_Work instruction_:
For the records below, print the lines from the line with "write has overtaken" through the line with "def State.coreFor (s" exactly as written; include both end lines and exclude the rest.

--- Data for this task Enclosed Below ---

/-- The canonical form of memory: addresses rising, no entry that equals an unwritten byte. -/
def Memory.wf (m : List Host.Cell) : Bool := Sparse.wf Memory.blank m

/-- The key of a physical byte (R69). -/
def memKey (tier pa : Nat) : Nat := tier * 2 ^ 52 + pa
/-- The key of offset 0 of a group's core allocation (R95). -/
def coreKey (group : Nat) : Nat := (group * 4 + 1) * 2 ^ 27
/-- The key of offset 0 of a launch's allocation in a cluster (R95). -/
def clusterKey (launch cluster : Nat) : Nat := ((launch * 16 + cluster) * 4 + 2) * 2 ^ 27
/-- The key of offset 0 of a launch's allocation on a die (R95). -/
def dieKey (launch die : Nat) : Nat := ((launch * 16 + die) * 4 + 3) * 2 ^ 27

/-- The place `n` bytes on. -/
def Loc.add (x : Loc) (n : Nat) : Loc :=
  match x with
  | .mem k => .mem (k + n)
  | .scr k => .scr (k + n)

/-- The 64-byte sector or scratchpad word a byte is served in (R79, R106). -/
def Loc.sector (x : Loc) : Loc :=
  match x with
  | .mem k => .mem (k / 64 * 64)
  | .scr k => .scr (k / 4 * 4)

/-- One byte. -/
def State.byte (s : State) (x : Loc) : Byte :=
  match x with
  | .mem k => Sparse.get Memory.blank s.mem k
  | .scr k => Sparse.get 0 s.scratch k

/-- `n` bytes from `x`, lowest address first. -/
def State.bytes (s : State) (x : Loc) (n : Nat) : List Byte := (List.range n).map fun i => s.byte (x.add i)

/-- The little-endian number in `n` bytes from `x` (R2). -/
def State.num (s : State) (x : Loc) (n : Nat) : Nat := wordOfBytes (s.bytes x n)

/-- The word at `x`. -/
def State.word (s : State) (x : Loc) : Word := BitVec.ofNat 32 (s.num x 4)

/-- The words of a list of bytes (R2). -/
def wordsOfBytes : List Byte → List Word
  | a :: b :: c :: d :: r => BitVec.ofNat 32 (wordOfBytes [a, b, c, d]) :: wordsOfBytes r
  | _ => []

/-- A region goes INVALID: a step in progress is cancelled and open captures are dropped (R327, R331, R341). -/
def Region.invalid (r : Region) : Region := { r with state := 6, step := none, worst := 0, invs := [] }

/-- A write to code: every region recorded on the physical page becomes INVALID (R332). -/
def invalidateCode (rs : List (Nat × Region)) (key : Nat) : List (Nat × Region) :=
  rs.map fun e => if e.2.pages.contains (key / 4096) then (e.1, e.2.invalid) else e

/-- A write of one byte. -/
def State.poke (s : State) (x : Loc) (b : Byte) : State :=
  match x with
  | .mem k =>
    let old := Sparse.get Memory.blank s.mem k
    { s with
      mem := Sparse.set Memory.blank s.mem k b
      codeLog := if old = b then s.codeLog else s.codeLog ++ [(s.codeCount, k, old)]
      codeCount := if old = b then s.codeCount else s.codeCount + 1
      regions := if s.regions.any (fun e => e.2.pages.contains (k / 4096)) then invalidateCode s.regions k else s.regions }
  | .scr k => { s with scratch := Sparse.set 0 s.scratch k b }

/-- Writes of bytes, in order. -/
def State.pokes (s : State) (bs : List (Loc × Byte)) : State := bs.foldl (fun s e => s.poke e.1 e.2) s

/-- The bytes `bs` placed from `x`. -/
def placeBytes (x : Loc) (bs : List Byte) : List (Loc × Byte) := (List.range bs.length).map fun i => (x.add i, bs.getD i 0)

/-! ## Writes that have not reached their home (R13, R367, R374) -/

/-- The code of the widest scope at which a place is visible, where a write has reached everyone who can read it: cluster or die
for scratchpads (R42, R103), device for memory. -/
def Loc.widest : Loc → Nat
  | .mem _ => 4
  | .scr k => if k / 2 ^ 27 % 4 = 3 then 3 else 2

/-- A wave on a core shares the scope instance at which a write has performed (R367). -/
def Flight.seenBy (f : Flight) (w : Wave) (core : Nat) : Bool :=
  match f.scope with
  | 0 => w.group == f.group && w.idx == f.idx
  | 1 => w.group == f.group
  | 2 => core / 192 == f.core / 192
  | 3 => core / 576 == f.core / 576
  | _ => true

/-- The bytes of a write that `d` chooses by write and place. -/
def Flight.part (d : Flight → Loc → Bool) (f : Flight) : List (Loc × Byte) := f.bytes.filter fun b => d f b.1

/-- What stays in flight when the bytes that `d` chooses have gone home: bytes not chosen, and that no later write has overtaken
there. -/
def leftOver (d : Flight → Loc → Bool) : List Flight → List Flight
  | [] => []
  | f :: r =>
    let bs := f.bytes.filter fun b => !d f b.1 && !(r.any fun g => (g.part d).any fun e => e.1 == b.1)
    if bs.isEmpty then leftOver d r else { f with bytes := bs } :: leftOver d r

/-- The bytes in flight that `d` chooses reach their home, in coherence order: an earlier write in flight to one of them comes
before it in that order (R374), and is overtaken. -/
def State.bring (s : State) (d : Flight → Loc → Bool) : State :=
  { s.pokes (s.flight.flatMap (Flight.part d)) with flight := leftOver d s.flight }

/-- Everyone who can read a place sees a write to it. -/
def Flight.final (f : Flight) (x : Loc) : Bool := decide (x.widest ≤ f.scope)

/-- Writes that have performed for everyone reach their home. -/
def State.settle (s : State) : State := s.bring Flight.final

/-- Writes of `p` perform at scope `n`, where they have not performed at a wider one. -/
def State.widen (s : State) (n : Nat) (p : Flight → Bool) : State :=
  { s with flight := s.flight.map fun f => if p f then { f with scope := max f.scope n } else f }.settle

/-- Every write performs at system scope. -/
def State.performAll (s : State) : State := s.widen 5 fun _ => true

/-- A write performs at its scope. -/
def State.perform (s : State) (f : Flight) : State := { s with flight := s.flight ++ [f] }.settle

/-- The core of a wave's group. -/
def State.coreFor (s : State) (w : Wave) : Nat := ((Map.find s.groups w.group).map (·.core)).getD 0

/-- Bytes `[x, x + n)` and `[y, y + m)` of one kind of place have a byte in common. -/
def Loc.meets (x : Loc) (n : Nat) (y : Loc) (m : Nat) : Bool :=
  match x, y with
  | .mem a, .mem b => decide (a < b + m) && decide (b < a + n)
  | .scr a, .scr b => decide (a < b + m) && decide (b < a + n)
  | _, _ => false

--- End of Enclosed Data for this task ---

_Task answer_:
/-- What stays in flight when the bytes that `d` chooses have gone home: bytes not chosen, and that no later write has overtaken
there. -/
def leftOver (d : Flight → Loc → Bool) : List Flight → List Flight
  | [] => []
  | f :: r =>
    let bs := f.bytes.filter fun b => !d f b.1 && !(r.any fun g => (g.part d).any fun e => e.1 == b.1)
    if bs.isEmpty then leftOver d r else { f with bytes := bs } :: leftOver d r

/-- The bytes in flight that `d` chooses reach their home, in coherence order: an earlier write in flight to one of them comes
before it in that order (R374), and is overtaken. -/
def State.bring (s : State) (d : Flight → Loc → Bool) : State :=
  { s.pokes (s.flight.flatMap (Flight.part d)) with flight := leftOver d s.flight }

/-- Everyone who can read a place sees a write to it. -/
def Flight.final (f : Flight) (x : Loc) : Bool := decide (x.widest ≤ f.scope)

/-- Writes that have performed for everyone reach their home. -/
def State.settle (s : State) : State := s.bring Flight.final

/-- Writes of `p` perform at scope `n`, where they have not performed at a wider one. -/
def State.widen (s : State) (n : Nat) (p : Flight → Bool) : State :=
  { s with flight := s.flight.map fun f => if p f then { f with scope := max f.scope n } else f }.settle

/-- Every write performs at system scope. -/
def State.performAll (s : State) : State := s.widen 5 fun _ => true

/-- A write performs at its scope. -/
def State.perform (s : State) (f : Flight) : State := { s with flight := s.flight ++ [f] }.settle

/-- The core of a wave's group. -/
def State.coreFor (s : State) (w : Wave) : Nat := ((Map.find s.groups w.group).map (·.core)).getD 0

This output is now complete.